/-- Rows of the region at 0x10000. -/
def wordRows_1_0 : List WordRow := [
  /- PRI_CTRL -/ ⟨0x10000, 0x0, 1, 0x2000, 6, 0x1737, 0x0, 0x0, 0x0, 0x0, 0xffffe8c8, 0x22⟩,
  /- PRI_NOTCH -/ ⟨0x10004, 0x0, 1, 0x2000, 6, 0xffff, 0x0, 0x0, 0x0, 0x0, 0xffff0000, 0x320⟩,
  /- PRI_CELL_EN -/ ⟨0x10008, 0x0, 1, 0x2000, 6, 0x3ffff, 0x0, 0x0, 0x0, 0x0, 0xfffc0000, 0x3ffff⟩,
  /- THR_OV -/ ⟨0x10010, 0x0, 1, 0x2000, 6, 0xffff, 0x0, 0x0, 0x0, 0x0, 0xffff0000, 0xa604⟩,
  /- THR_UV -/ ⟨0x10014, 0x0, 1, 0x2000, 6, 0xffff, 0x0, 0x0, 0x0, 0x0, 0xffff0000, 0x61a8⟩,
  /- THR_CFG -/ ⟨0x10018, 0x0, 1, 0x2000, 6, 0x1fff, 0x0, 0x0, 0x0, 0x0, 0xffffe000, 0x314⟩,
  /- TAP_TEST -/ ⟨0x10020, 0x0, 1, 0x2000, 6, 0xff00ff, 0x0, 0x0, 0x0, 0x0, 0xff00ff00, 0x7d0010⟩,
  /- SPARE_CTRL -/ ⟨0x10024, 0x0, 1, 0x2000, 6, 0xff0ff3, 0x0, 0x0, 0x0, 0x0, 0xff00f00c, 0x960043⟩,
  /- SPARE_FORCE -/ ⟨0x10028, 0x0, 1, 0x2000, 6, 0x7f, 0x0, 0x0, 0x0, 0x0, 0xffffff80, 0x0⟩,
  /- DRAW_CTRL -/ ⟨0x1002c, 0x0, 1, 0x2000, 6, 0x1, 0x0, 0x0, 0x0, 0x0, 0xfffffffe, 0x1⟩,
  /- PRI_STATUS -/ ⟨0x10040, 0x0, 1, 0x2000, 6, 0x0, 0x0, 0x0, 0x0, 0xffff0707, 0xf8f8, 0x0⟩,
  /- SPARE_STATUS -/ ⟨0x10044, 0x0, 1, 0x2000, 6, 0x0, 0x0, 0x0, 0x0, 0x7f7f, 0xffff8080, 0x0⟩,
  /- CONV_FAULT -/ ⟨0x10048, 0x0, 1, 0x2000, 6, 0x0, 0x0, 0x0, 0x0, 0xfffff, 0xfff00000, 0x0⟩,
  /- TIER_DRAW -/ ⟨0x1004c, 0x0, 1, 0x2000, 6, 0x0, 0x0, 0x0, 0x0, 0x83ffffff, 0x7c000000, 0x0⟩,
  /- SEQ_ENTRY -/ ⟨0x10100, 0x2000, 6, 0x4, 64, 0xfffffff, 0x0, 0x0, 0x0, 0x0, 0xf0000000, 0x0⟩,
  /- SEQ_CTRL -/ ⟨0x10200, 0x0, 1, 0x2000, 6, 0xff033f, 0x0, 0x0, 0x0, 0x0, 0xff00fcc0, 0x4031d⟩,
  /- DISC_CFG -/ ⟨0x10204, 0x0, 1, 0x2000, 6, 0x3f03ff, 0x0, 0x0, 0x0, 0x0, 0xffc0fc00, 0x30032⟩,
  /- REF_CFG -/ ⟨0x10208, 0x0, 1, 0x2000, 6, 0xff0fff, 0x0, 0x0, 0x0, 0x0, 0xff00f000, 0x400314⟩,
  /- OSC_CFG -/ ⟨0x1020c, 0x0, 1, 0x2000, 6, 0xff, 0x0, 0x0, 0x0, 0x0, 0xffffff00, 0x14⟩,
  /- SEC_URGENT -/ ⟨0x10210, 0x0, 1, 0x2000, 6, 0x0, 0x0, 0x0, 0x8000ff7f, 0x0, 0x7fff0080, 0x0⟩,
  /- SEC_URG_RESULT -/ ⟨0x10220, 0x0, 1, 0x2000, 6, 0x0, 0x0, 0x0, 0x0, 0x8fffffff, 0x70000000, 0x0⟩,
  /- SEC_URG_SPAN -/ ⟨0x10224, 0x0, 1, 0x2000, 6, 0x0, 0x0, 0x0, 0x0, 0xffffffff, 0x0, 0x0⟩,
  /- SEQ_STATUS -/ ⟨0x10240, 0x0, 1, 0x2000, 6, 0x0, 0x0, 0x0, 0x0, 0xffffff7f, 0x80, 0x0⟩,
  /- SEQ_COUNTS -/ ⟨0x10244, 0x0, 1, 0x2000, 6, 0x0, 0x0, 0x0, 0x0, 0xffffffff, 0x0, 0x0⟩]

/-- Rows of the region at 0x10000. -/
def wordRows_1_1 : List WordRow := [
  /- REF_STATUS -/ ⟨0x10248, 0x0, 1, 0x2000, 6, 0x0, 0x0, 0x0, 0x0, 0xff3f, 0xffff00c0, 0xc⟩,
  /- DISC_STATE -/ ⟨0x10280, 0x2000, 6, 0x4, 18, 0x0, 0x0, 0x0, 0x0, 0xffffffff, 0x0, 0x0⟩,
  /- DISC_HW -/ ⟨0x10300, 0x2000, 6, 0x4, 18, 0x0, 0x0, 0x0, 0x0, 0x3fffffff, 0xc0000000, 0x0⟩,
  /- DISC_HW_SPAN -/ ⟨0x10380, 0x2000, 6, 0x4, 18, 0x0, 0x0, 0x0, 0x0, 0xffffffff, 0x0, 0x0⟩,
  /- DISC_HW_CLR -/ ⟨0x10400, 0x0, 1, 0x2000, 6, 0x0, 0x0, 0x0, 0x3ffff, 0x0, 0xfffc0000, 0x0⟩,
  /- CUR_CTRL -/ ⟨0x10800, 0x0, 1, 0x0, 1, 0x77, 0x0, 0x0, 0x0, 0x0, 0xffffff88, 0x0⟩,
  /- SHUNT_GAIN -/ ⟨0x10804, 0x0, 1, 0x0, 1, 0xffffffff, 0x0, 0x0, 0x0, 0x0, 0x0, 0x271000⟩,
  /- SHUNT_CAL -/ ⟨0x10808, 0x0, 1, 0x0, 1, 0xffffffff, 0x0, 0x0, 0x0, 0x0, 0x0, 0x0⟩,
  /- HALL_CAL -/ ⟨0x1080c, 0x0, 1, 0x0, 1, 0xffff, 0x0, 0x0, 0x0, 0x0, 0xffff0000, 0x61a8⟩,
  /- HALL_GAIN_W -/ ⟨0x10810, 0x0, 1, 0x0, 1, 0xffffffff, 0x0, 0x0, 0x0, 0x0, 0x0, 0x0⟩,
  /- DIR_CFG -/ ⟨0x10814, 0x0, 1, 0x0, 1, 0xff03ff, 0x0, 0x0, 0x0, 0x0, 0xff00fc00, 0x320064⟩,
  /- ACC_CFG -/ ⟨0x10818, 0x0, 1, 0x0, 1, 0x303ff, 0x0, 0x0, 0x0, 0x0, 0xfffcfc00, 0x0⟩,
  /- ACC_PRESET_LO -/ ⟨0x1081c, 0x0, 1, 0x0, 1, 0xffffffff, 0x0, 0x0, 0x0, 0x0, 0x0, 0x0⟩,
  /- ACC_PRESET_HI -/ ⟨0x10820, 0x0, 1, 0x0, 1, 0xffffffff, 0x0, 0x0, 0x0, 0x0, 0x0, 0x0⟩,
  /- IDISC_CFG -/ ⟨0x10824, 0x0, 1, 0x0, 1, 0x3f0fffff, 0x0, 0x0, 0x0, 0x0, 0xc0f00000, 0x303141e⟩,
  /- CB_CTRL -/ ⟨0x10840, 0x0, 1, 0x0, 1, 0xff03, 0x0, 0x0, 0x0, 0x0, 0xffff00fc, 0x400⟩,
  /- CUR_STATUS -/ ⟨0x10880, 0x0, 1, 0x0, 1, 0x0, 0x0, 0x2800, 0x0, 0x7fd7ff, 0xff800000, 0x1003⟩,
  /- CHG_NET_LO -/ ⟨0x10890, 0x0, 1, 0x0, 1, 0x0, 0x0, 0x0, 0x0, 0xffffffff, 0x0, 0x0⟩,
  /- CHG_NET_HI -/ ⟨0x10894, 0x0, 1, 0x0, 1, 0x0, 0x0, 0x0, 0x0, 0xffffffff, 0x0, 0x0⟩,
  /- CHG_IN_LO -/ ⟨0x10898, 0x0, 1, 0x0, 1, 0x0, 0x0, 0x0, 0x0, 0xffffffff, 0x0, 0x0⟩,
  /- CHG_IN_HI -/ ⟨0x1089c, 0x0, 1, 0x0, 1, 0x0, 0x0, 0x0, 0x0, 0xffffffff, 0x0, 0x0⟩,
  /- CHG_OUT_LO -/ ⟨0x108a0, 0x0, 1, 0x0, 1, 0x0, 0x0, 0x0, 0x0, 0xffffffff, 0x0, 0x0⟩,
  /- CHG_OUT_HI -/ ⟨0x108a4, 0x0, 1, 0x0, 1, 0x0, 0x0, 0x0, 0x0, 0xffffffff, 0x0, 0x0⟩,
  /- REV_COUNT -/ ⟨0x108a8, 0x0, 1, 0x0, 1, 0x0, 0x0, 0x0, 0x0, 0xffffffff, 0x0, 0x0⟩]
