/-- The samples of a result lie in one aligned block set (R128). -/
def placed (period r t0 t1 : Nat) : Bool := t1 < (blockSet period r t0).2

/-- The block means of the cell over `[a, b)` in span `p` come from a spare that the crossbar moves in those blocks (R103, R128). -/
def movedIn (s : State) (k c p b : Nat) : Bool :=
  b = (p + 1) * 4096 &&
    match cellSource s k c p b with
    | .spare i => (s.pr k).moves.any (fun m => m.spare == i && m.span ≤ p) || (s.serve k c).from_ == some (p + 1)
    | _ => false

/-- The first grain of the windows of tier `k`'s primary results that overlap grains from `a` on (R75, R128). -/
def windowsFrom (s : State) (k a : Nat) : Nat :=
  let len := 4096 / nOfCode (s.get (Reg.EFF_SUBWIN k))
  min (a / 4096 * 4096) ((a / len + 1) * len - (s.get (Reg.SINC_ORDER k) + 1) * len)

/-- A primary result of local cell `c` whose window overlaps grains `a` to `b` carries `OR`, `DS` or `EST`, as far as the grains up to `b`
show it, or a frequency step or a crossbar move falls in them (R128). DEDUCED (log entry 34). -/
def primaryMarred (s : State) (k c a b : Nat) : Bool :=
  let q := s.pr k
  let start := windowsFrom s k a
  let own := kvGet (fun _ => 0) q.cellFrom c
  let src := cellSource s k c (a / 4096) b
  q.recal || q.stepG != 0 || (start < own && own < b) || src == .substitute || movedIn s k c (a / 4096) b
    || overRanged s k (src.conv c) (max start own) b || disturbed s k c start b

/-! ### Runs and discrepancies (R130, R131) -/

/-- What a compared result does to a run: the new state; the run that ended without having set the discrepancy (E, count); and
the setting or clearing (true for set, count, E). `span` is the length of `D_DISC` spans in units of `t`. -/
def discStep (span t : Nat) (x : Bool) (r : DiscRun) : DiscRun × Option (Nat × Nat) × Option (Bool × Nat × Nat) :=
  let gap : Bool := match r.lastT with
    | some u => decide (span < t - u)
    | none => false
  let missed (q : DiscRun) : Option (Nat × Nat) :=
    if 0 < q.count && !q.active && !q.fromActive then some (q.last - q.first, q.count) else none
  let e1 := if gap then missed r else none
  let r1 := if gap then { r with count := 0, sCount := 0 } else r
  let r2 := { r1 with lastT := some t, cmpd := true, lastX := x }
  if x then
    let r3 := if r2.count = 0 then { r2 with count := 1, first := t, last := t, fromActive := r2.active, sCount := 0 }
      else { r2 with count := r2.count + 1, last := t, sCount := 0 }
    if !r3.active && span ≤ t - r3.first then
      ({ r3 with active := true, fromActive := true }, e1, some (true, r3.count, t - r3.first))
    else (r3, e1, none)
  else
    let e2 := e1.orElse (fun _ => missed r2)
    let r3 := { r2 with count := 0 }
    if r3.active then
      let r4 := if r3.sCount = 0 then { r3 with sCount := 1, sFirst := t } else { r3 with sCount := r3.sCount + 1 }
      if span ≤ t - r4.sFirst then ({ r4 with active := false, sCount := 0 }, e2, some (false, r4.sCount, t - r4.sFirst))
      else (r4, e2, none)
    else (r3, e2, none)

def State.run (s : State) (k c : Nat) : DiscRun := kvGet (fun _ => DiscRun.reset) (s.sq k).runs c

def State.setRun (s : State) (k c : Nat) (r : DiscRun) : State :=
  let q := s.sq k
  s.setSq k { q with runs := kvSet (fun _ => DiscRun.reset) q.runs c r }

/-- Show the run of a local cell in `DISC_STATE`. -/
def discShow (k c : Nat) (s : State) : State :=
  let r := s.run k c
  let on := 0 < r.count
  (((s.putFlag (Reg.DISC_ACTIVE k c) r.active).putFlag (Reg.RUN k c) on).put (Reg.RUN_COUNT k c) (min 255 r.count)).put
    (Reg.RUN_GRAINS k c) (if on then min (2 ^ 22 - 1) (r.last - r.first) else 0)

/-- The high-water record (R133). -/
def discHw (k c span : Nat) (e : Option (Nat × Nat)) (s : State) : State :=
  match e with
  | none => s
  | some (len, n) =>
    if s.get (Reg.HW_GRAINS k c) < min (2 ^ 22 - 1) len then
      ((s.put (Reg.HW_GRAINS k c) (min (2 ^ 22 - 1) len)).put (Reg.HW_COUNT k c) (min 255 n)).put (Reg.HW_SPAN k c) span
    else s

________________________________________

## [Problem to solve]
Using only the entries above, output the line with "A primary result", the line with "let q := s.pr k", and all lines between them, exactly as they stand.

## [Expected answer]
/-- A primary result of local cell `c` whose window overlaps grains `a` to `b` carries `OR`, `DS` or `EST`, as far as the grains up to `b`
show it, or a frequency step or a crossbar move falls in them (R128). DEDUCED (log entry 34). -/
def primaryMarred (s : State) (k c a b : Nat) : Bool :=
  let q := s.pr k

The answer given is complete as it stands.